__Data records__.
@[simp] theorem State.setDie_clock (s : State) (d : Nat) (x : Die) : (s.setDie d x).clock = s.clock := rfl
@[simp] theorem State.setDie_ns (s : State) (d : Nat) (x : Die) : (s.setDie d x).ns = s.ns := rfl
@[simp] theorem State.setDie_nsRem (s : State) (d : Nat) (x : Die) : (s.setDie d x).nsRem = s.nsRem := rfl
@[simp] theorem State.setDie_mhz (s : State) (d : Nat) (x : Die) : (s.setDie d x).mhz = s.mhz := rfl
@[simp] theorem State.setDie_underRun (s : State) (d : Nat) (x : Die) : (s.setDie d x).underRun = s.underRun := rfl
@[simp] theorem State.setDie_throttleLog (s : State) (d : Nat) (x : Die) : (s.setDie d x).throttleLog = s.throttleLog := rfl
@[simp] theorem State.setDie_tripped (s : State) (d : Nat) (x : Die) : (s.setDie d x).tripped = s.tripped := rfl
@[simp] theorem State.setDie_devNum (s : State) (d : Nat) (x : Die) : (s.setDie d x).devNum = s.devNum := rfl
@[simp] theorem State.setDie_mem (s : State) (d : Nat) (x : Die) : (s.setDie d x).mem = s.mem := rfl
@[simp] theorem State.setDie_gtags (s : State) (d : Nat) (x : Die) : (s.setDie d x).gtags = s.gtags := rfl
@[simp] theorem State.setDie_writes (s : State) (d : Nat) (x : Die) : (s.setDie d x).writes = s.writes := rfl
@[simp] theorem State.setDie_remote (s : State) (d : Nat) (x : Die) : (s.setDie d x).remote = s.remote := rfl
@[simp] theorem State.setDie_remoteTags (s : State) (d : Nat) (x : Die) : (s.setDie d x).remoteTags = s.remoteTags := rfl
@[simp] theorem State.setDie_poison (s : State) (d : Nat) (x : Die) : (s.setDie d x).poison = s.poison := rfl
@[simp] theorem State.setDie_reqs (s : State) (d : Nat) (x : Die) : (s.setDie d x).reqs = s.reqs := rfl
@[simp] theorem State.setDie_held (s : State) (d : Nat) (x : Die) : (s.setDie d x).held = s.held := rfl
@[simp] theorem State.setDie_cores (s : State) (d : Nat) (x : Die) : (s.setDie d x).cores = s.cores := rfl
@[simp] theorem State.setDie_ctxs (s : State) (d : Nat) (x : Die) : (s.setDie d x).ctxs = s.ctxs := rfl
@[simp] theorem State.setDie_insts (s : State) (d : Nat) (x : Die) : (s.setDie d x).insts = s.insts := rfl
@[simp] theorem State.setDie_blocks (s : State) (d : Nat) (x : Die) : (s.setDie d x).blocks = s.blocks := rfl
@[simp] theorem State.setDie_objects (s : State) (d : Nat) (x : Die) : (s.setDie d x).objects = s.objects := rfl
@[simp] theorem State.setDie_trayObjs (s : State) (d : Nat) (x : Die) : (s.setDie d x).trayObjs = s.trayObjs := rfl
@[simp] theorem State.setDie_replicasObj (s : State) (d : Nat) (x : Die) : (s.setDie d x).replicasObj = s.replicasObj := rfl
@[simp] theorem State.setDie_resolutions (s : State) (d : Nat) (x : Die) : (s.setDie d x).resolutions = s.resolutions := rfl
@[simp] theorem State.setDie_departs (s : State) (d : Nat) (x : Die) : (s.setDie d x).departs = s.departs := rfl
@[simp] theorem State.setDie_invals (s : State) (d : Nat) (x : Die) : (s.setDie d x).invals = s.invals := rfl
@[simp] theorem State.setDie_pageFills (s : State) (d : Nat) (x : Die) : (s.setDie d x).pageFills = s.pageFills := rfl
@[simp] theorem State.setDie_stations (s : State) (d : Nat) (x : Die) : (s.setDie d x).stations = s.stations := rfl
@[simp] theorem State.setDie_links (s : State) (d : Nat) (x : Die) : (s.setDie d x).links = s.links := rfl
@[simp] theorem State.setDie_flows (s : State) (d : Nat) (x : Die) : (s.setDie d x).flows = s.flows := rfl
@[simp] theorem State.setDie_packets (s : State) (d : Nat) (x : Die) : (s.setDie d x).packets = s.packets := rfl
@[simp] theorem State.setDie_inFlows (s : State) (d : Nat) (x : Die) : (s.setDie d x).inFlows = s.inFlows := rfl
@[simp] theorem State.setDie_mgmt (s : State) (d : Nat) (x : Die) : (s.setDie d x).mgmt = s.mgmt := rfl
@[simp] theorem State.setDie_levainNext (s : State) (d : Nat) (x : Die) : (s.setDie d x).levainNext = s.levainNext := rfl
@[simp] theorem State.setDie_levainFrame (s : State) (d : Nat) (x : Die) : (s.setDie d x).levainFrame = s.levainFrame := rfl
@[simp] theorem State.setDie_frames (s : State) (d : Nat) (x : Die) : (s.setDie d x).frames = s.frames := rfl
@[simp] theorem State.setDie_windowSince (s : State) (d : Nat) (x : Die) : (s.setDie d x).windowSince = s.windowSince := rfl
@[simp] theorem State.setDie_nextId (s : State) (d : Nat) (x : Die) : (s.setDie d x).nextId = s.nextId := rfl
@[simp] theorem State.setDie_freeCount (s : State) (d : Nat) (x : Die) : (s.setDie d x).freeCount = s.freeCount := rfl
@[simp] theorem State.setDie_agenda (s : State) (d : Nat) (x : Die) : (s.setDie d x).agenda = s.agenda := rfl
@[simp] theorem State.setDie_inbox (s : State) (d : Nat) (x : Die) : (s.setDie d x).inbox = s.inbox := rfl
@[simp] theorem State.setDie_focus (s : State) (d : Nat) (x : Die) : (s.setDie d x).focus = s.focus := rfl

__Instructions to follow__. Once you find the line with "s.devNum := rfl" in the entries above, output it and each line after it up to and including the line with "s.poison := rfl", and nothing else.

__Answer space__.
@[simp] theorem State.setDie_devNum (s : State) (d : Nat) (x : Die) : (s.setDie d x).devNum = s.devNum := rfl
@[simp] theorem State.setDie_mem (s : State) (d : Nat) (x : Die) : (s.setDie d x).mem = s.mem := rfl
@[simp] theorem State.setDie_gtags (s : State) (d : Nat) (x : Die) : (s.setDie d x).gtags = s.gtags := rfl
@[simp] theorem State.setDie_writes (s : State) (d : Nat) (x : Die) : (s.setDie d x).writes = s.writes := rfl
@[simp] theorem State.setDie_remote (s : State) (d : Nat) (x : Die) : (s.setDie d x).remote = s.remote := rfl
@[simp] theorem State.setDie_remoteTags (s : State) (d : Nat) (x : Die) : (s.setDie d x).remoteTags = s.remoteTags := rfl
@[simp] theorem State.setDie_poison (s : State) (d : Nat) (x : Die) : (s.setDie d x).poison = s.poison := rfl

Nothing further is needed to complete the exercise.